* [Your assignment] Copy the listing out in full. Keep every word as it is.

Supplied entries below:

/-- V94, V96: a released buffer with an uninitialised controller is unreachable: every step keeps that the buffer is
released only while ACTIVE and IDLE. -/
def Obligations.ReleasedStaysActive : Prop :=
  ∀ (s t : State), Inv s → ReleasedIdle s → step s = .next t → ReleasedIdle t
end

End of Supplied entries.

* [Answer below]
/-- V94, V96: a released buffer with an uninitialised controller is unreachable: every step keeps that the buffer is
released only while ACTIVE and IDLE. -/
def Obligations.ReleasedStaysActive : Prop :=
  ∀ (s t : State), Inv s → ReleasedIdle s → step s = .next t → ReleasedIdle t
end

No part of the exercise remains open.